Your instructions:
If a line in the data holds the string "boundary", list it.

Data to process:

-- ==== Sys2Proof/Machine/DmaOps.lean ====
section
/-! DEFINITION. Shared operations of the DMA engine: states, write-back, graceful stop, disable, hand-over
(R216 to R226). -/

namespace Sys2Proof.Machine

/-- DMA_CHc_STATE.STATE: 0 IDLE, 1 RUNNING, 2 STOPPING, 3 STOPPED, 4 ERROR, 5 DISABLED. -/
def Dev.chState (d : Dev) (c : Nat) : Nat := d.fld (Reg.DMA_CHc_STATE c) 29 3

/-- The channel's state changed. -/
def Dev.setChState (d : Dev) (c st : Nat) : Dev := d.setFld (Reg.DMA_CHc_STATE c) 29 3 st

/-- An event of a channel: in its own EVT, and CHANNEL_EVENT with the channel (R226). -/
def Dev.chEvent (d : Dev) (c : Nat) (bits : List Nat) : Dev :=
  ((d.sqSet (Reg.DMA_CHc_EVT c) bits).sqSet Reg.DMA_EVT_STATUS [0]).setN Reg.DMA_EVT_CHANNEL c

/-- The function a channel's requests go through. -/
def Dev.chFn (d : Dev) (c : Nat) : Nat := d.fld (Reg.DMA_CHc_CTRL c) 23 2

/-- The slice and incarnation that own a channel. -/
def Dev.chOwner (d : Dev) (c : Nat) : Option (Nat × Nat) :=
  let w := d.reg (Reg.DMA_CHc_OWNER c)
  if Word.bit w 31 then some (Word.fld w 0 13, Word.fld w 16 8) else none

/-- The slice that owns a channel. -/
def Dev.chSlice (d : Dev) (c : Nat) : Option Nat := (d.chOwner c).map Prod.fst

/-- The EBS class of a channel: 0b00 class 1, 0b01 class 2, 0b10 class 3. -/
def Dev.chClass (d : Dev) (c : Nat) : Nat := d.fld (Reg.DMA_CHc_CTRL c) 26 2 + 1

/-- A ring size of a channel: a power of two from 16 to 4,096. -/
def chSizeOk (n : Nat) : Bool := [16, 32, 64, 128, 256, 512, 1024, 2048, 4096].contains n

/-- The address of a descriptor of the channel's ring. -/
def Dev.descAddr (d : Dev) (c i : Nat) : Nat :=
  let size := d.fld (Reg.DMA_CHc_CTRL c) 0 16
  d.reg64 (Reg.DMA_CHc_BASE_LO c) + (if size = 0 then 0 else i % size) * 32

/-- Stores words of HBM (descriptor rings and data the engine keeps there). -/
def Dev.hbmPut (d : Dev) (addr : Nat) (ws : List Word) : Dev :=
  { d with dma := { d.dma with
    hbm := ((List.range ws.length).zip ws).foldl (fun h p => Map.putD h (addr / 4 + p.1) 0 p.2) d.dma.hbm } }

/-- A write of a channel to host memory: with the slice's PASID where a slice owns it (R216). -/
def Dev.chWrite (d : Dev) (c addr : Nat) (ws : List Word) : Dev :=
  match d.chSlice c with
  | some s => (d.markDirty s addr (4 * ws.length)).request (d.chFn c) (.hostWrite (d.chFn c) (some (d.pasid s)) addr ws)
  | none => d.request (d.chFn c) (.hostWrite (d.chFn c) none addr ws)

/-- A write of bytes of a channel to host memory. -/
def Dev.chBytes (d : Dev) (c addr : Nat) (bs : List Byte) : Dev :=
  match d.chSlice c with
  | some s => (d.markDirty s addr bs.length).request (d.chFn c) (.hostBytes (d.chFn c) (some (d.pasid s)) addr bs)
  | none => d.request (d.chFn c) (.hostBytes (d.chFn c) none addr bs)

/-- ENABLE cleared in the active and the staging copy (R222). -/
def Dev.clearEnable (d : Dev) (c : Nat) : Dev :=
  let k := Reg.DMA_CHc_CTRL c
  let d := d.setBit k 31 false
  match Map.get? d.rf.stg k with
  | some e => { d with rf := { d.rf with
      stg := Map.put d.rf.stg k { e with val := Word.setBit e.val 31 false } } }
  | none => d

/-- Ends the descriptor in progress with a status: LAST, DONE, the head past it; written back where the channel can
(R218, R222). -/
def Dev.endDesc (d : Dev) (c status : Nat) : Dev :=
  match Map.get? d.dma.run c with
  | none => d
  | some r =>
    let w0 := Word.setFld (Word.setBit (wordAt r.words 0) 31 false) 0 8 status
    let hbm := d.bit (Reg.DMA_CHc_CTRL c) 25
    let d := if hbm then d.hbmPut (d.descAddr c r.index) [w0, wd r.done]
      else if d.canIssue (d.chFn c) then d.chWrite c (d.descAddr c r.index) [w0, wd r.done] else d
    let d := ((d.setN (Reg.DMA_CHc_LAST c) (r.index % 65536 * 65536 + status)).setN (Reg.DMA_CHc_LAST_DONE c)
      r.done).setFld (Reg.DMA_CHc_STATE c) 0 16 (r.index + 1)
    let d := d.setFld (Reg.DMA_CHc_STATE c) 16 13 0
    { d with dma := { d.dma with run := Map.del d.dma.run c } }

/-- A graceful stop: an idle channel or one in ERROR stops at once, a running one at its boundary (R221). -/
def Dev.gracefulStop (d : Dev) (c : Nat) : Dev :=
  let st := d.chState c
  let d := d.clearEnable c
  if st = 0 ∨ st = 4 then (d.setChState c 3).chEvent c [2]
  else if st = 1 then d.setChState c 2
  else d

/-- A disable: the descriptor in progress ends with `status`, the data of outstanding reads is discarded, the channel
enters DISABLED (R222). -/
def Dev.chDisable (d : Dev) (c status : Nat) : Dev :=
  let d := ((d.clearEnable c).endDesc c status).setChState c 5
  let d := { d with dma := { d.dma with kicked := d.dma.kicked.filter (· ≠ c), remembered := d.dma.remembered.filter (· ≠ c) } }
  (d.dropWaiting .dma c).chEvent c [1]

/-- The five registers of a channel's shadow set (R224). -/
def chShadow (c : Nat) : List Nat := (List.range 5).map (fun i => Reg.DMA_CHc_BASE_LO c + 4 * i)

/-- The channel is pending hand-over. -/
def Dev.chPending (d : Dev) (c : Nat) : Bool := d.bit (Reg.DMA_PEND (c / 32)) (c % 32)

/-- A hand-over: the shadow set becomes the active set; a changed ring starts at head 0; ENABLE 0 is a graceful
stop at the boundary, a bad CTRL an ERROR, ENABLE 1 wakes a stopped or disabled channel (R222, R224). -/
def Dev.chHandover (d : Dev) (c : Nat) : Dev :=
  let ctl := Reg.DMA_CHc_CTRL c
  let ring (d : Dev) := (d.reg64 (Reg.DMA_CHc_BASE_LO c), d.fld ctl 0 16, d.fld ctl 25 1)
  let before := ring d
  let d := (chShadow c).foldl (fun d k =>
    match Map.get? d.rf.stg k with
    | some e => ((d.setReg k e.val).markExpert k e.expert).unstage k
    | none => d) d
  let d := d.setBit (Reg.DMA_PEND (c / 32)) (c % 32) false
  let d := if ring d = before then d else d.setFld (Reg.DMA_CHc_STATE c) 0 16 0
  let on := d.bit ctl 31
  let bad := decide (d.fld ctl 26 2 = 3) || !chSizeOk (d.fld ctl 0 16)
  if !on then
    (let st := d.chState c
     if st = 1 ∨ st = 2 ∨ st = 0 ∨ st = 4 then (d.setChState c 3).chEvent c [2] else d)
  else if bad then (d.setChState c 4).chEvent c [3]
  else if d.chState c = 3 ∨ d.chState c = 5 then d.setChState c 0
  else d

/-- A strobe marks a channel with a written shadow set pending; one that runs nothing hands over on its next clock
(R224). -/
def Dev.markCh (d : Dev) (c : Nat) : Dev :=
  let d := d.setBit (Reg.DMA_PEND (c / 32)) (c % 32) true
  if d.chState c = 1 ∨ d.chState c = 2 then d else d.chHandover c

/-- The class a kick's unit waits at, and the kick itself (R218): an idle channel or one in ERROR asks to start; a
running one remembers one kick; a stopped one ignores it; a disabled one does too. -/
def Dev.kick (d : Dev) (c : Nat) : Dev :=
  match d.chState c with
  | 0 => if d.dma.kicked.contains c then d else { d with dma := { d.dma with kicked := c :: d.dma.kicked } }
  | 4 => if d.dma.kicked.contains c then d else { d with dma := { d.dma with kicked := c :: d.dma.kicked } }
  | 1 => if d.dma.remembered.contains c then d
         else { d with dma := { d.dma with remembered := c :: d.dma.remembered } }
  | _ => d

/-- The channels a slice owns. -/
def Dev.sliceChans (d : Dev) (s : Nat) : List Nat :=
  (List.range 64).filter (fun c => decide (d.chSlice c = some s))

end Sys2Proof.Machine
end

Exercise output:
/-- A graceful stop: an idle channel or one in ERROR stops at once, a running one at its boundary (R221). -/
stop at the boundary, a bad CTRL an ERROR, ENABLE 1 wakes a stopped or disabled channel (R222, R224). -/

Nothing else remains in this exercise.